◆ Source data ◆
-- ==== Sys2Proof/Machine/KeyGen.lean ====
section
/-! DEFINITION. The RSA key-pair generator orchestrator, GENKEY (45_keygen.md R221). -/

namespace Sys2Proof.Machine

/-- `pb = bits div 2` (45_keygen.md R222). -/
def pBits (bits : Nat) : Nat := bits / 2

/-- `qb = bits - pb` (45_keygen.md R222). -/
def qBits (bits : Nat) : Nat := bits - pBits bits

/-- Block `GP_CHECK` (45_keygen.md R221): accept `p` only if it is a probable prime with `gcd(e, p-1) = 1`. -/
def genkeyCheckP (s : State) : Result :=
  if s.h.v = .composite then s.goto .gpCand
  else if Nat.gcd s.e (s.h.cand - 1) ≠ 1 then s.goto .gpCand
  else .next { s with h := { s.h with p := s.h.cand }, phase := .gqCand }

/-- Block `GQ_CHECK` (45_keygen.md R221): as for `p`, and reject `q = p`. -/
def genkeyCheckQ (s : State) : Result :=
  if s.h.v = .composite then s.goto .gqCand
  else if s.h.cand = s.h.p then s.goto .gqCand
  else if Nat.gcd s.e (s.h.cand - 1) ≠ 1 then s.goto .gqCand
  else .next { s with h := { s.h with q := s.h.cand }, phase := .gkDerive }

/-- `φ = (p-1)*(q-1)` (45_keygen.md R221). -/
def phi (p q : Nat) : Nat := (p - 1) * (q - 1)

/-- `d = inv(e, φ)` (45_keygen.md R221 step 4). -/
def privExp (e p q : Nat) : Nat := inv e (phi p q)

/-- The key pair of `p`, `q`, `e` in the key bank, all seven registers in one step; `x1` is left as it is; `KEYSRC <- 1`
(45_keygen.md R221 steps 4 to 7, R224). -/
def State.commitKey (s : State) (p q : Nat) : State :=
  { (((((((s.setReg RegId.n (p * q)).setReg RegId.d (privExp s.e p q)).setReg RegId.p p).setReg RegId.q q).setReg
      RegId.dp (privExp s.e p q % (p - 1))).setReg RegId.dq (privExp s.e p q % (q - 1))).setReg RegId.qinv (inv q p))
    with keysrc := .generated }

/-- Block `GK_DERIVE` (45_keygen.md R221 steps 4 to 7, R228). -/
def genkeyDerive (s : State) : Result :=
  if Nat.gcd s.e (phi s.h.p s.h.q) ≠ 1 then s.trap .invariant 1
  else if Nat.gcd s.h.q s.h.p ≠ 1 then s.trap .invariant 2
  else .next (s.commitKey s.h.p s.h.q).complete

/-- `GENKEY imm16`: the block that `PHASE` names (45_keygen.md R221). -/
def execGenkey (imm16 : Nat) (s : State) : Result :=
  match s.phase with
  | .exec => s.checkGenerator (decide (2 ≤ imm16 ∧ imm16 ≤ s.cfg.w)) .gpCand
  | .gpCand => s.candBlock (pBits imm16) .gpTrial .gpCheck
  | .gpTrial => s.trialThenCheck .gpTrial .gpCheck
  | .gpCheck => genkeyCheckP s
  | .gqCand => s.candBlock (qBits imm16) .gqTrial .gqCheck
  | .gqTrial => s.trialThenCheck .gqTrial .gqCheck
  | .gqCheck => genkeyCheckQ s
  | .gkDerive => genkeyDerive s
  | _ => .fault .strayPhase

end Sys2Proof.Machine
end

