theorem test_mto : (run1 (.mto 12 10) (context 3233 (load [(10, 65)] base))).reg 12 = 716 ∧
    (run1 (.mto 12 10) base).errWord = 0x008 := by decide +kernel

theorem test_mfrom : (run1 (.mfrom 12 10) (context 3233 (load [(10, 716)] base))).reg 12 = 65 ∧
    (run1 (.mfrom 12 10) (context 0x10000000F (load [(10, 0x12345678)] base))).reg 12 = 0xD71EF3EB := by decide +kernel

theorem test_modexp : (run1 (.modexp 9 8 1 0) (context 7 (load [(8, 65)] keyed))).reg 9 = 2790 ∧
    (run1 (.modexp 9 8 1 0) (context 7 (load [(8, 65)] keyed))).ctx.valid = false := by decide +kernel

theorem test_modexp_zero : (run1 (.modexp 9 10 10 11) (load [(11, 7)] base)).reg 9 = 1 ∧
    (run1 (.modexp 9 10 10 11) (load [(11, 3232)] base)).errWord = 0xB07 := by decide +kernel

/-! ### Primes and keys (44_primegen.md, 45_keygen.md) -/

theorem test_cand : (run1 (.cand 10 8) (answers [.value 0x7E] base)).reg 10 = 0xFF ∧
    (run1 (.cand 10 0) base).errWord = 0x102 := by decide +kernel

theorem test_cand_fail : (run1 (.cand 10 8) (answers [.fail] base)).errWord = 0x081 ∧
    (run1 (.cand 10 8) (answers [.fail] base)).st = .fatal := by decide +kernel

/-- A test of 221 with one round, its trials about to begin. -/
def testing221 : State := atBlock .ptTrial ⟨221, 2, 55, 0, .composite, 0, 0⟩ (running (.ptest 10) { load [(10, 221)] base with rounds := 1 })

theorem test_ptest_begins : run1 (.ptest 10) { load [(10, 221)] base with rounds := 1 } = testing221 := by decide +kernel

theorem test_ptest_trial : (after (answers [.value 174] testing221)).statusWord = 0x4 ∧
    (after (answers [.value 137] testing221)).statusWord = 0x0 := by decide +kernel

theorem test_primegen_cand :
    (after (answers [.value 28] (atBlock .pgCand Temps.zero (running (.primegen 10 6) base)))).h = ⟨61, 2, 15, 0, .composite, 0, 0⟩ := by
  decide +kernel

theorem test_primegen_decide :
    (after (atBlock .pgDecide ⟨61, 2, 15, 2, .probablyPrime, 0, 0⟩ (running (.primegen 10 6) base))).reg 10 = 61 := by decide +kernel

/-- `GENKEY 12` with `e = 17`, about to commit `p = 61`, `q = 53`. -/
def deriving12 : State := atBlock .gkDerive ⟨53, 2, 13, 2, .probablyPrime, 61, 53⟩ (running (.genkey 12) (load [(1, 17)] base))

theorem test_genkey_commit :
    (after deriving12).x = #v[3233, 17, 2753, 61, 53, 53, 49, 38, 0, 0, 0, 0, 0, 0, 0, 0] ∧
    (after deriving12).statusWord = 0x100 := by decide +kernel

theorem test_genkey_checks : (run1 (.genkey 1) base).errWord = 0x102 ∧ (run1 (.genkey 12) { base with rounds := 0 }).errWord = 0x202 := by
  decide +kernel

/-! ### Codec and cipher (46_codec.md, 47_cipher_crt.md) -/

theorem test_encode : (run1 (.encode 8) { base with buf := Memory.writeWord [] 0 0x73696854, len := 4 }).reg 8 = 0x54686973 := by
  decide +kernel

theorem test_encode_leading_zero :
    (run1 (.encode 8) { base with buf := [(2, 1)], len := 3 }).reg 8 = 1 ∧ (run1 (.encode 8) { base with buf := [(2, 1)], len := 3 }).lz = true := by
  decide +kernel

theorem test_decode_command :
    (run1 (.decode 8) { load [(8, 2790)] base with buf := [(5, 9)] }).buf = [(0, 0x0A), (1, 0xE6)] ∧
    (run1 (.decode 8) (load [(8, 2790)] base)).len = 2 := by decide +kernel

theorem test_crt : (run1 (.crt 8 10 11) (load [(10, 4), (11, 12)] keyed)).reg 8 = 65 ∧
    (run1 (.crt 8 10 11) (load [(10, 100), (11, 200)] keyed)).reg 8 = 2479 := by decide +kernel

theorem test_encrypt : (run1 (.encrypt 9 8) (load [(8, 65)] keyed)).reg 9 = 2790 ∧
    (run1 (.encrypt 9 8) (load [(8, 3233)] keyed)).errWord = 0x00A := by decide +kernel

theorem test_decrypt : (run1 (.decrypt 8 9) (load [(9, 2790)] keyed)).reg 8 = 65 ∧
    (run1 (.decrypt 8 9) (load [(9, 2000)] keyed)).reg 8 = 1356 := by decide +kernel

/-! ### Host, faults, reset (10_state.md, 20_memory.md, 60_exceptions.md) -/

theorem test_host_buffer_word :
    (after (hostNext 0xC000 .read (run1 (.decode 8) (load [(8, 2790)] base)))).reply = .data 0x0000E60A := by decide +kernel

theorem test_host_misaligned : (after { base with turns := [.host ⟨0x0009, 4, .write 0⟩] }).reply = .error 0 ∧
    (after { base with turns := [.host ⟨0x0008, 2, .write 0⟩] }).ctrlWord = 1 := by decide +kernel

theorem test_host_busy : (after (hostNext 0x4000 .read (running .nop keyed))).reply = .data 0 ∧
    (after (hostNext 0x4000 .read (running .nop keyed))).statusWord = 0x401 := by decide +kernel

...

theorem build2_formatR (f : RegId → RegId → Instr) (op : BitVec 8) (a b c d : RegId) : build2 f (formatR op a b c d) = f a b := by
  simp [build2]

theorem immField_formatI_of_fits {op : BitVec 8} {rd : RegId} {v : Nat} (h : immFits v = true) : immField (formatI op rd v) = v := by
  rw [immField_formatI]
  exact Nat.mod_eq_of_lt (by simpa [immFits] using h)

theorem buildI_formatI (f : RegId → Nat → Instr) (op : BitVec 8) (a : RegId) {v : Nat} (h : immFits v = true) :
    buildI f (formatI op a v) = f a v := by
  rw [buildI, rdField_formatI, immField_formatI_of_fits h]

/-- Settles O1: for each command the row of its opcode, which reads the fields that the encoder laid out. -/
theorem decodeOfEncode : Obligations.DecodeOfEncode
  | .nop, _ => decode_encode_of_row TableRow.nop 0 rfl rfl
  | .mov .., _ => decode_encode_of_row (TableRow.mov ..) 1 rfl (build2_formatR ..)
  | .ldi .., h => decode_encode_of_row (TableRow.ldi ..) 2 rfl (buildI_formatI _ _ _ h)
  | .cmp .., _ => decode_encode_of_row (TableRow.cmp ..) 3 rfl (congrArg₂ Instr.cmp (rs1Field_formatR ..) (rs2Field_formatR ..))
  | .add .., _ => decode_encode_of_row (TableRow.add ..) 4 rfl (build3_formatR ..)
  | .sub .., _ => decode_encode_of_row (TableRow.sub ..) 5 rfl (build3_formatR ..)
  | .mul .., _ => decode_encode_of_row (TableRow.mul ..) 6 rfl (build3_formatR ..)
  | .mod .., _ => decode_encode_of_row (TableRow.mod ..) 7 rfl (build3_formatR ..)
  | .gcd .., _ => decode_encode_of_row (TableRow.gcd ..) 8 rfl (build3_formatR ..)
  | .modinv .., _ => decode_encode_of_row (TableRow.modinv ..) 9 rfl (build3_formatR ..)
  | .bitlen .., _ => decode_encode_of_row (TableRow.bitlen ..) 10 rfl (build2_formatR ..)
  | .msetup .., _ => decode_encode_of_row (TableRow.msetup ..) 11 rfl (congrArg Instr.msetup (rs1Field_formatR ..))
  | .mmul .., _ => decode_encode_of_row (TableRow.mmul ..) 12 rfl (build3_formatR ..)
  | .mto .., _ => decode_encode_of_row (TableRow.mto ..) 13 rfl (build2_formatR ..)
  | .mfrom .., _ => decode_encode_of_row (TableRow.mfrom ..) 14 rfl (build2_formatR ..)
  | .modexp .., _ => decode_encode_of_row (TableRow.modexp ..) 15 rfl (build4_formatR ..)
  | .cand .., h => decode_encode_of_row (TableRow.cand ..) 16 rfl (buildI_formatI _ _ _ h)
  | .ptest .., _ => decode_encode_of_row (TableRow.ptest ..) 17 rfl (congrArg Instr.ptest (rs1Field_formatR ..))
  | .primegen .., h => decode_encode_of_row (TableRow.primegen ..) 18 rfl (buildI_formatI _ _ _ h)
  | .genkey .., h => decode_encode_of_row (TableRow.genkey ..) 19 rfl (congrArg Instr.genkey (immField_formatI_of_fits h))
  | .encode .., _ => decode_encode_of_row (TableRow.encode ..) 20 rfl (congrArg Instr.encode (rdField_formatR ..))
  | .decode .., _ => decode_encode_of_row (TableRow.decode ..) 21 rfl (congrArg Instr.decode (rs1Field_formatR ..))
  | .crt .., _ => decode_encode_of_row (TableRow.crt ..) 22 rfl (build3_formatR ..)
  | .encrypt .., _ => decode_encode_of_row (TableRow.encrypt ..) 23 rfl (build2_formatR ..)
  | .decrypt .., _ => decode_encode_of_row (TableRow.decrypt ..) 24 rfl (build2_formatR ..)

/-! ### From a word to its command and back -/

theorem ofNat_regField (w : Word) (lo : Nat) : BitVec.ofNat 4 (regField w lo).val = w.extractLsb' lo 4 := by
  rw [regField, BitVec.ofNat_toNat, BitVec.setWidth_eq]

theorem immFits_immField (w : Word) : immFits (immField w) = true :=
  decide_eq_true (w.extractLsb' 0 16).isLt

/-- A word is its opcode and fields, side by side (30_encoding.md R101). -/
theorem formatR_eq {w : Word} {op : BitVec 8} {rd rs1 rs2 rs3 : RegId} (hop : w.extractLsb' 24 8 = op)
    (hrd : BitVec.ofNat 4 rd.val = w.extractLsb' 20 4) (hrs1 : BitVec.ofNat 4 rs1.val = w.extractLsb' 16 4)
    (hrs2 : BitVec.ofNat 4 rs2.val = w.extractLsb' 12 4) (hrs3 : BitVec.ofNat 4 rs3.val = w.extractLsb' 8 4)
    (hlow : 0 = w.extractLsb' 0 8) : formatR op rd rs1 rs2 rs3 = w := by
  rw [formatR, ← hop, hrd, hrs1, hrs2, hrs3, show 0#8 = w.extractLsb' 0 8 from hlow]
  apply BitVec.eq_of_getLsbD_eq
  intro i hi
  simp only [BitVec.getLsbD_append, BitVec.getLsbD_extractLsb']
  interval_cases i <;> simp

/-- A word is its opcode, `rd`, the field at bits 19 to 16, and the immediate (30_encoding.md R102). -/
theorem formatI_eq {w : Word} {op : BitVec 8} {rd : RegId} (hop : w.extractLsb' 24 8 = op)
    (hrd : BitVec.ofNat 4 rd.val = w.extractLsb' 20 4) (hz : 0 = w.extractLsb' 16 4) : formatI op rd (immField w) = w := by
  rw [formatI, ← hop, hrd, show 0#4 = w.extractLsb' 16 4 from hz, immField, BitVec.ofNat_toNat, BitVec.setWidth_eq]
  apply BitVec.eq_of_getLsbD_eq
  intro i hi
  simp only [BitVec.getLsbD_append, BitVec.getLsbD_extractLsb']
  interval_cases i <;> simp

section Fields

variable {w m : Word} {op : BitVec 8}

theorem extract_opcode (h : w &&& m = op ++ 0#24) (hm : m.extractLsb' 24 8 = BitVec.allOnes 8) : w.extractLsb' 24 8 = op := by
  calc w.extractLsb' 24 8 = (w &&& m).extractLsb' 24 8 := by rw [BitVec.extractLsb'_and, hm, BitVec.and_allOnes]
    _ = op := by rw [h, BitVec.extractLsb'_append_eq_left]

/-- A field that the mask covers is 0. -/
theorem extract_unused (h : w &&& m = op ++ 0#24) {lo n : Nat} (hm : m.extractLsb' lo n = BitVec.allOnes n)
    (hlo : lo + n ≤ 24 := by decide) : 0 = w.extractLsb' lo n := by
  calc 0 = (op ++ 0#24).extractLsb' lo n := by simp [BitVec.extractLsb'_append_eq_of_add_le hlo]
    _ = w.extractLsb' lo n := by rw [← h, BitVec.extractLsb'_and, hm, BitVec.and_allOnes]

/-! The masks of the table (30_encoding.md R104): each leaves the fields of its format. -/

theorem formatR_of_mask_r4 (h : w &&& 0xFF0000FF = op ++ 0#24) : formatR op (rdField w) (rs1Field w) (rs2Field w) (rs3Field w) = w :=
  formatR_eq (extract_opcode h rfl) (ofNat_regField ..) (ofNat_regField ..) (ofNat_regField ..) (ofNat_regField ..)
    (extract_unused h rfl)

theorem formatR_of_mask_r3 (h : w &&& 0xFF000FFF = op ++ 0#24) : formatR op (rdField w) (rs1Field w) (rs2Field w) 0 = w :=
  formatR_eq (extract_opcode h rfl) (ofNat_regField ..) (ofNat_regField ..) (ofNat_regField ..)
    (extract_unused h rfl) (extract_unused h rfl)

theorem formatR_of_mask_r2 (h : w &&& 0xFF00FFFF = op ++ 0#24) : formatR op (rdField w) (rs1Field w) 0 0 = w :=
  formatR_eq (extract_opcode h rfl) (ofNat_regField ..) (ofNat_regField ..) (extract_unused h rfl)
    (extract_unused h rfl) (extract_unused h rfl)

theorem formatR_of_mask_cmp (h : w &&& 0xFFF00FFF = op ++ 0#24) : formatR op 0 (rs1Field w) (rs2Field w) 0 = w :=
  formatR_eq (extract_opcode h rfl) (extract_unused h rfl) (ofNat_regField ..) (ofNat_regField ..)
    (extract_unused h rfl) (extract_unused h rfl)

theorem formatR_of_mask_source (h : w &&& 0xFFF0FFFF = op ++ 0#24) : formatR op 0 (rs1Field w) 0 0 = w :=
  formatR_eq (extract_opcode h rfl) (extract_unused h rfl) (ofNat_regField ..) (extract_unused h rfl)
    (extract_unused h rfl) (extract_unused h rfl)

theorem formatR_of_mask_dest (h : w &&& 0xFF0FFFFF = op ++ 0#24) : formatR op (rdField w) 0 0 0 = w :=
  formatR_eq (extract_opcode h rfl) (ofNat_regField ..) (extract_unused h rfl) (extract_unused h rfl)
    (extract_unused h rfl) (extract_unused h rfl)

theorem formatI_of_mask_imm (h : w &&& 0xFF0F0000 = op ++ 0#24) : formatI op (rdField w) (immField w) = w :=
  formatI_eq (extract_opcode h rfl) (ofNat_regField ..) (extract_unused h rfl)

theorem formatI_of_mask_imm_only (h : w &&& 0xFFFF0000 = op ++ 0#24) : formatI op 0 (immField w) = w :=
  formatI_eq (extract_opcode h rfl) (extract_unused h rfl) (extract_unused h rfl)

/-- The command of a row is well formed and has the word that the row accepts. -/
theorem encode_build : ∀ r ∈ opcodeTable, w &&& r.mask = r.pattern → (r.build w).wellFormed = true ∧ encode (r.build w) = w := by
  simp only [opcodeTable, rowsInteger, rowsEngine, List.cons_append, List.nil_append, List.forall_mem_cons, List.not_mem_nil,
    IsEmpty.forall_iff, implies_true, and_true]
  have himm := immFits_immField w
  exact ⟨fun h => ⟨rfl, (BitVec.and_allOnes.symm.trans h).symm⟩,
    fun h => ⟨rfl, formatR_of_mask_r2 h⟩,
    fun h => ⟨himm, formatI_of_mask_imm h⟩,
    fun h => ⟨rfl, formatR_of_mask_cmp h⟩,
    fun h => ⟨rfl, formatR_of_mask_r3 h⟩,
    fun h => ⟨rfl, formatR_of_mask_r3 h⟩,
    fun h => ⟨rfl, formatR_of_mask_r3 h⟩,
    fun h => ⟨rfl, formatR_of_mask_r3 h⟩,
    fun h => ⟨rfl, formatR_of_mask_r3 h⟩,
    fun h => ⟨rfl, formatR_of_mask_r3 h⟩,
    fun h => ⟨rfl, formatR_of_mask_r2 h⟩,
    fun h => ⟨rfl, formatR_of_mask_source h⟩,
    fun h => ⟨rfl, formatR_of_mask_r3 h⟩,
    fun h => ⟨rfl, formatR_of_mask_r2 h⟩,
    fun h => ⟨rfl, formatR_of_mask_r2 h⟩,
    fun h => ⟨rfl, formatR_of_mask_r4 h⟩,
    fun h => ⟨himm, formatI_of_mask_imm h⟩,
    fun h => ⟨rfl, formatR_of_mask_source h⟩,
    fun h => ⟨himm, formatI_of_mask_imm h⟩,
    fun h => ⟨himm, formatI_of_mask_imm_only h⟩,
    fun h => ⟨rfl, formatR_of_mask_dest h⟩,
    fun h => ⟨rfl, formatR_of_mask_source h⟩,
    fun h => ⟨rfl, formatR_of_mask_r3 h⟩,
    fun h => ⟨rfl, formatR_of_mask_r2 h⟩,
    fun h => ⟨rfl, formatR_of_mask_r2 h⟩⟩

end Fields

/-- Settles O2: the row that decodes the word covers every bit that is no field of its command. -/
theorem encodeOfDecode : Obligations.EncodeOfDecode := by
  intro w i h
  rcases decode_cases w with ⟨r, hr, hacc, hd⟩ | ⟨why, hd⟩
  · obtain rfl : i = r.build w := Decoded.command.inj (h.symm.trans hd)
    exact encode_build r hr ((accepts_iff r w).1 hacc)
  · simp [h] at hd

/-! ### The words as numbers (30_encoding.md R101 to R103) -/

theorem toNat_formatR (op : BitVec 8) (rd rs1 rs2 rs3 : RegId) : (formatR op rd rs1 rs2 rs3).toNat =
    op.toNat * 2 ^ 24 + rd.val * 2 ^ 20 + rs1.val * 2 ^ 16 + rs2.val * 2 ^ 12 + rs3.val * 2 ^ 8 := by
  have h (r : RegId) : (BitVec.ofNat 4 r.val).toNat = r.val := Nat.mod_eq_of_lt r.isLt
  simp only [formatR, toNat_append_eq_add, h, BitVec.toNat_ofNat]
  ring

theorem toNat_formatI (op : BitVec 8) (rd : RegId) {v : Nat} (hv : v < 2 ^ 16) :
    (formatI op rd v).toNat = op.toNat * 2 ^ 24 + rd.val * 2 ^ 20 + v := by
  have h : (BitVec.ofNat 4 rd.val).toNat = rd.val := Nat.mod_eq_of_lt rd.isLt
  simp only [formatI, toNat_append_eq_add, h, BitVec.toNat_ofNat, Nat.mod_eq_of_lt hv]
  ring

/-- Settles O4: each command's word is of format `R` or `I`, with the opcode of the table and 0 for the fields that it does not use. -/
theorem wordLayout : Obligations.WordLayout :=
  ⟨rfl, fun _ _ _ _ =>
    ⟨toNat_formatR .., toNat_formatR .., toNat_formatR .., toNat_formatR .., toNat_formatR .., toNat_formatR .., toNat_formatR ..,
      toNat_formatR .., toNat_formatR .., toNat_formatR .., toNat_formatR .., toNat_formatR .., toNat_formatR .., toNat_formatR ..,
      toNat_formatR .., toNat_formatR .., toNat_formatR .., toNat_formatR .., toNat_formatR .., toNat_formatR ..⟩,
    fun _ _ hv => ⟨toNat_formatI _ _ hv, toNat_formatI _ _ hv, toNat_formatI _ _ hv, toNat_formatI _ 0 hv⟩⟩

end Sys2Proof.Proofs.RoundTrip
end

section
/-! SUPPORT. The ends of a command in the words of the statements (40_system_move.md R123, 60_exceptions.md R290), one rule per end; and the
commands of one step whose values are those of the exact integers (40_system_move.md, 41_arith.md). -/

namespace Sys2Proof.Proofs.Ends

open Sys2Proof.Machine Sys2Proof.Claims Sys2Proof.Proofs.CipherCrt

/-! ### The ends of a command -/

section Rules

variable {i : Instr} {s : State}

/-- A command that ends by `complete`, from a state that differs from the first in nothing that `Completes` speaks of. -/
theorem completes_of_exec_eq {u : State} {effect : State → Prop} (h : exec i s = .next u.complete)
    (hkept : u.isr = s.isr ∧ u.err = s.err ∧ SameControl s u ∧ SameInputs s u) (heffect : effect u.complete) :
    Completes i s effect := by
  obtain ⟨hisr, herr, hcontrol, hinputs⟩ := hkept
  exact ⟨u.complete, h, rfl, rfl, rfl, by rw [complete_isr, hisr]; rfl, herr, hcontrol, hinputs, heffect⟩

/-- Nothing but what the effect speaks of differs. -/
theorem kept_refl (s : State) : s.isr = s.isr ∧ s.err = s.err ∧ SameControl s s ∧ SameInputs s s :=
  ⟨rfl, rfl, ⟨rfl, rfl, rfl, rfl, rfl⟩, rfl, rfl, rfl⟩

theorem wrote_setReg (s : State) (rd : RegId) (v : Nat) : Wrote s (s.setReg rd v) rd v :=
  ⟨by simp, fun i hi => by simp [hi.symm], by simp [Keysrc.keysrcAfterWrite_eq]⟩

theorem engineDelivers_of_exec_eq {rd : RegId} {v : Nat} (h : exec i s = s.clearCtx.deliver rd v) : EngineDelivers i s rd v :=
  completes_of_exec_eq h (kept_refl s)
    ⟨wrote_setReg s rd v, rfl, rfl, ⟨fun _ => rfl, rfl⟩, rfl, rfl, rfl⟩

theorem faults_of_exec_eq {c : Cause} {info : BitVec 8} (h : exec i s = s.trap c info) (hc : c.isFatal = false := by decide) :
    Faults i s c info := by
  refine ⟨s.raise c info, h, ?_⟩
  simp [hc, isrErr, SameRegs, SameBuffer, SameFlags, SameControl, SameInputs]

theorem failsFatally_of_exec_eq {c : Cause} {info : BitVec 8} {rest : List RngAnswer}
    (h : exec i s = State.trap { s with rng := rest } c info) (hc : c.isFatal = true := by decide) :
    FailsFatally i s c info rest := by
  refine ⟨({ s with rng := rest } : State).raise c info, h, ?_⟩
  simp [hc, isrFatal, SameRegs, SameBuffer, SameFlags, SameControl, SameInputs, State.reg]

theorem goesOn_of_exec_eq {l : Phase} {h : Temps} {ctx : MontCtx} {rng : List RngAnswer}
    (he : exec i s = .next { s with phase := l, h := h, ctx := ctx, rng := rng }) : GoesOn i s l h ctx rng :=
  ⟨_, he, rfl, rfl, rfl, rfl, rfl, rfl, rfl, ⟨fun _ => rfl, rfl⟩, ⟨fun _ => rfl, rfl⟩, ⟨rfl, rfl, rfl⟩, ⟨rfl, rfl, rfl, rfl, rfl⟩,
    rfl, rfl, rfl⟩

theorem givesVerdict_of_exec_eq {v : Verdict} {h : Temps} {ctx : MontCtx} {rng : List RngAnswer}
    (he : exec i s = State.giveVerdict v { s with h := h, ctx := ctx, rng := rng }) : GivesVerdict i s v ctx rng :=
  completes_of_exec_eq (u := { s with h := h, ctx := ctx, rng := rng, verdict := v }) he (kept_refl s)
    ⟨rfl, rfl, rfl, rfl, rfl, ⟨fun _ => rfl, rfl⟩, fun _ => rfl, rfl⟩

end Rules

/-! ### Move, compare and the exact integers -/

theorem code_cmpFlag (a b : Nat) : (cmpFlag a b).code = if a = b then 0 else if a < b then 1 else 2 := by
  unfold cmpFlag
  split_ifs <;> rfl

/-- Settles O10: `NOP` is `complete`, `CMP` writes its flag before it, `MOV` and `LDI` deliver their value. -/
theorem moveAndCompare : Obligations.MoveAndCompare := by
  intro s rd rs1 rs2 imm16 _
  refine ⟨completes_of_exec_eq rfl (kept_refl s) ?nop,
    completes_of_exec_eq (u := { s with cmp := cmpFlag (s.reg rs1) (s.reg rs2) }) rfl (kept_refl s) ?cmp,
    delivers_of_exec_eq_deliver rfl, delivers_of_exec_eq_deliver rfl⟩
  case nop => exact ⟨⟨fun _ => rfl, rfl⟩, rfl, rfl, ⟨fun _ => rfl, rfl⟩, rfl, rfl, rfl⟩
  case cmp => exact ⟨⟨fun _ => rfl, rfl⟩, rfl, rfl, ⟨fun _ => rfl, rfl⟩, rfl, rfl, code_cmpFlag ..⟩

◆ Assigned task ◆
An exact copy of the lines above, from the one containing "theorem encodeOfDecode : Obligations.EncodeOfDecode" down to the one containing "simp [h] at hd" and including both, is the whole answer; retype it and nothing else.

◆ Response ◆
theorem encodeOfDecode : Obligations.EncodeOfDecode := by
  intro w i h
  rcases decode_cases w with ⟨r, hr, hacc, hd⟩ | ⟨why, hd⟩
  · obtain rfl : i = r.build w := Decoded.command.inj (h.symm.trans hd)
    exact encode_build r hr ((accepts_iff r w).1 hacc)
  · simp [h] at hd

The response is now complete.